From the entries below, work out the number of lines that hold the word "noted", and give that number alone.
━━━━━ DATA FOR REVIEW
-- ==== Sys2Proof/Machine/Events.lean ====
section
/-! DEFINITION. The Event Engine (chapter 5): gathering reports, the vote, the event states, the record in progress, the
Event List. -/
namespace Sys2Proof.Machine

/-! ### Closing (R94, R99, R100) -/

/-- R39: the event settle timer starts; with `cal_settle` 0 it has expired. A `cal_settle` written later leaves its end as
it is (log 32). -/
def startSettle (s : State) : State :=
  { s with sch := { s.sch with
      settleEnd := if s.calSettle = 0 then none else some (s.osc + s.calSettle * 10000000) } }

/-- R100: a closed record is filed, the oldest of 32 being lost. -/
def fileRecord (r : EvRecord) (s : State) : State :=
  let s1 := if s.evt.list.length < 32 then s
    else lostOccurrence { s with evt := { s.evt with list := s.evt.list.drop 1, lost := inc16 s.evt.lost } }
  eventWakeEval { s1 with evt := { s1.evt with list := s1.evt.list ++ [r] } }

/-- R99: the close is signalled, after the record is filed. -/
def signalClose (r : EvRecord) (s : State) : State :=
  chargeHoldEnd (heaterHoldEnd (startSettle (closeAlert r s)))

/-- R94: the record in progress closes at strobe `strobe` with the given flags, and the engine enters `after`. -/
def closeRecord (f : EvFlags → EvFlags) (strobe : Nat) (stamp : Stamp) (after : EvState) (s : State) : State :=
  match s.evt.record with
  | none => { s with evt := { s.evt with state := after, post := 0 } }
  | some r =>
    let closed : EvRecord := { r with
      state := .closed
      close := some ⟨stamp, strobe, dist r.openStrobe strobe / s.sch.rate⟩
      flags := f r.flags }
    signalClose closed (fileRecord closed
      { s with evt := { s.evt with state := after, record := none, post := 0 } })

/-- The strobe of the last vote, or the record's own open strobe where none has been taken. -/
def State.lastStrobe (s : State) : Nat :=
  match s.evt.lastVoted with
  | some k => k.strobe
  | none => (s.evt.record.map EvRecord.openStrobe).getD 0

/-- R94, R109, R111: a close between votes, by SHED or RESTART; an engine in REARM enters IDLE. -/
def closeBetweenVotes (f : EvFlags → EvFlags) (s : State) : State :=
  if s.eventActive then closeRecord f s.lastStrobe s.stamp .idle s
  else { s with evt := { s.evt with state := .idle } }

/-! ### The vote (R88 to R93, R95, R96) -/

/-- R88, R89: the counting mark of a channel after its report for strobe k; `span` is `coinc_window` × rate. -/
def countAfter (m : Option Counting) (r : Report) (span : Nat) : Option Counting :=
  if r.overridden || r.state.silent then none
  else if r.on then some ⟨r.strobe, span⟩
  else if r.state = .triggered then m
  else
    match m with
    | none => none
    | some c => if dist c.on r.strobe < c.span then some c else none

/-- The report of channel c among those of a strobe. -/
def reportOf (l : List Report) (c : Chan) : Option Report := l.find? fun r => r.chan == c

/-- R88: the marks after the reports of a strobe. -/
def countAll (span : Nat) (l : List Report) (m : Vector (Option Counting) 6) : Vector (Option Counting) 6 :=
  l.foldl (fun m r => m.set r.chan (countAfter m[r.chan] r span)) m

/-- R90: the vote sum. -/
def State.voteSum (s : State) : Nat :=
  (allChans.map fun c => if s.evt.counting[c].isSome then s.chn[c].det.weight else 0).sum

/-- R96: a channel's peaks after a report. -/
def Peak.take (p : Peak) (r : Report) : Peak where
  ratio := max p.ratio r.ratio
  absx := if r.gap then p.absx else max p.absx r.value.natAbs
  clipped := p.clipped || r.clip

/-- R96: the running peaks after the reports of a strobe. -/
def takePeaks (l : List Report) (p : Vector Peak 6) : Vector Peak 6 :=
  l.foldl (fun p r => p.set r.chan (p[r.chan].take r)) p

/-- R95: an on offset, from the open strobe to a first ON at or before it, or after it. -/
def onOffset (openStrobe first : Nat) : Int :=
  let d := dist openStrobe first
  clampI (-32768) 32767 (if d < Config.wrap48 / 2 then (d : Int) else (d : Int) - Config.wrap48)

/-- R95: entry a stands before entry b at strobe k: by first ON, then by channel. -/
def TrigEntry.before (k : Nat) (a b : TrigEntry) : Bool :=
  let x := dist a.firstOn k
  let y := dist b.firstOn k
  decide (y < x) || (decide (x = y) && decide (a.chan < b.chan))

/-- R95: the trigger list at the open vote. -/
def openList (k : Nat) (m : Vector (Option Counting) 6) (p : Vector Peak 6) : List TrigEntry :=
  (allChans.filterMap fun c => m[c].map fun x =>
    (⟨c, x.on, onOffset k x.on, 1, p[c]⟩ : TrigEntry)).foldr (insertBy (TrigEntry.before k)) []

/-- R95: one ON report touches the list. -/
def touchList (openStrobe : Nat) (l : List TrigEntry) (r : Report) : List TrigEntry :=
  if l.any fun e => e.chan == r.chan then
    l.map fun e => if e.chan = r.chan then { e with onCount := min (e.onCount + 1) 255 } else e
  else l ++ [⟨r.chan, r.strobe, onOffset openStrobe r.strobe, 1, {}⟩]

/-- R95: every ON report of a strobe, channel by channel. -/
def touchAll (openStrobe : Nat) (l : List TrigEntry) (rs : List Report) : List TrigEntry :=
  allChans.foldl (fun l c =>
    match reportOf rs c with
    | none => l
    | some r => if r.on && !r.overridden then touchList openStrobe l r else l) l

/-- R96: the entries show the running peaks. -/
def showPeaks (p : Vector Peak 6) (l : List TrigEntry) : List TrigEntry :=
  l.map fun e => { e with peak := p[e.chan] }

/-- R91: the next number after n, exhausted after the last. -/
def nextEvent (n : Nat) : Option Nat := if n < 4294967295 then some (n + 1) else none

/-- R91: an event opens at the vote of strobe k with number n. -/
def openEvent (n : Nat) (k : Note) (rs : List Report) (sum : Nat) (s : State) : State :=
  let peaks := takePeaks rs #v[{}, {}, {}, {}, {}, {}]
  let poor := k.stamp.grade = .C ∨ k.stamp.grade = .D ∨ k.stamp.grade = .U
  let r : EvRecord :=
    { number := n
      state := .opened
      openStamp := k.stamp
      openStrobe := k.strobe
      preStart := k.strobe - s.preEvent * s.sch.rate
      close := none
      peakS := sum
      list := openList k.strobe s.evt.counting peaks
      flags := { timePoor := decide poor, degraded := s.mon.degraded } }
  let s1 := { s with evt := { s.evt with state := .opened, number := nextEvent n, peaks := peaks, record := some r } }
  chargeHoldStart (heaterHoldStart (openAlert r s1))

/-- R95 to R97: the record in progress after the vote of a strobe. -/
def updateRecord (rs : List Report) (sum : Nat) (s : State) : State :=
  let peaks := takePeaks rs s.evt.peaks
  { s with evt := { s.evt with
      peaks := peaks
      record := s.evt.record.map fun r => { r with
        peakS := max r.peakS sum
        list := showPeaks peaks (touchAll r.openStrobe r.list rs)
        flags := { r.flags with degraded := r.flags.degraded || s.mon.degraded } } } }

/-- R93: the record in progress has reached `event_max` at strobe k. -/
def State.truncateDue (s : State) (k : Nat) : Bool :=
  match s.evt.record with
  | none => false
  | some r => decide (s.eventMax * s.sch.rate ≤ dist r.openStrobe k)

/-- The state of the engine and of the record in progress (R92). -/
def setEvState (x : EvState) (y : RecState) (post : Nat) (s : State) : State :=
  { s with evt := { s.evt with
      state := x, post := post, record := s.evt.record.map fun r => { r with state := y } } }

/-- R93: the record closes TRUNCATED. -/
def truncateEvent (k : Note) (s : State) : State :=
  closeRecord (fun f => { f with truncated := true }) k.strobe k.stamp .rearm s

/-- R92: the record closes by its post timer. -/
def expireEvent (k : Note) (s : State) : State := closeRecord id k.strobe k.stamp .idle s

/-- R92: the comparison of a vote in OPEN or CLOSING. -/
def compareVote (k : Note) (sum : Nat) (s : State) : State :=
  match s.evt.state with
  | .opened =>
    if sum < s.voteThreshold then setEvState .closing .closing (s.postEvent * s.sch.rate) s else s
  | .closing =>
    if sum < s.voteThreshold then
      let s1 := { s with evt := { s.evt with post := s.evt.post - 1 } }
      if s1.evt.post = 0 then expireEvent k s1 else s1
    else setEvState .opened .opened 0 s
  | _ => s

/-- R90 to R93: the event state moves at the vote of strobe k. -/
def moveEvent (k : Note) (rs : List Report) (sum : Nat) (s : State) : State :=
  match s.evt.state with
  | .idle =>
    match s.evt.number with
    | none => s
    | some n => if s.voteThreshold ≤ sum then openEvent n k rs sum s else s
  | .rearm => if sum < s.voteThreshold then { s with evt := { s.evt with state := .idle } } else s
  | _ =>
    let s1 := updateRecord rs sum s
    if s1.truncateDue k.strobe then truncateEvent k s1 else compareVote k sum s1

/-- R87: the vote of the strobe noted in k. -/
def vote (k : Note) (s : State) : State :=
  let rs := s.evt.reports.filter fun r => r.strobe == k.strobe
  let s1 := { s with
    evt := { s.evt with counting := countAll (s.coincWindow * s.sch.rate) rs s.evt.counting }
    moment := { s.moment with strobe := true } }
  let s2 := moveEvent k rs s1.voteSum s1
  { s2 with evt := { s2.evt with
      lastVoted := some k
      notes := s2.evt.notes.filter fun n => n.strobe != k.strobe
      reports := s2.evt.reports.filter fun r => r.strobe != k.strobe } }

/-- R87: the vote of the oldest noted strobe, once its six reports are held. -/
def tryVote (s : State) : State :=
  match s.evt.notes with
  | [] => s
  | k :: _ => if 6 ≤ (s.evt.reports.filter fun r => r.strobe == k.strobe).length then vote k s else s

/-- R87, R111: a channel report arrives; one for a strobe that is no longer noted is discarded. -/
def gatherReport (r : Report) (s : State) : State :=
  if s.evt.notes.any fun k => k.strobe == r.strobe then
    tryVote (tryVote { s with evt := { s.evt with reports := s.evt.reports ++ [r] } })
  else s

/-- R87: a strobe is noted as it is issued. -/
def noteStrobe (n : Nat) (s : State) : State :=
  { s with evt := { s.evt with notes := s.evt.notes ++ [⟨n, s.stamp⟩] } }

/-! ### Commands -/

/-- POST_TIMER_EXPIRY (R92): the post timer stands at 0 in CLOSING. -/
def execPostTimerExpiry (s : State) : Host.Outcome State Fault Refusal :=
  act (fun s =>
    match s.evt.lastVoted with
    | none => s
    | some k => if s.evt.state == .closing && decide (s.evt.post = 0) then expireEvent k s else s) s

/-- EVENT_TRUNCATE (R93): the duration stands at or above `event_max` at a vote. -/
def execEventTruncate (s : State) : Host.Outcome State Fault Refusal :=
  act (fun s =>
    match s.evt.lastVoted with
    | none => s
    | some k => if s.moment.strobe && s.eventActive && s.truncateDue k.strobe then truncateEvent k s else s) s

end Sys2Proof.Machine
end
━━━━━━━━━━
▸ **RESPONSE**
4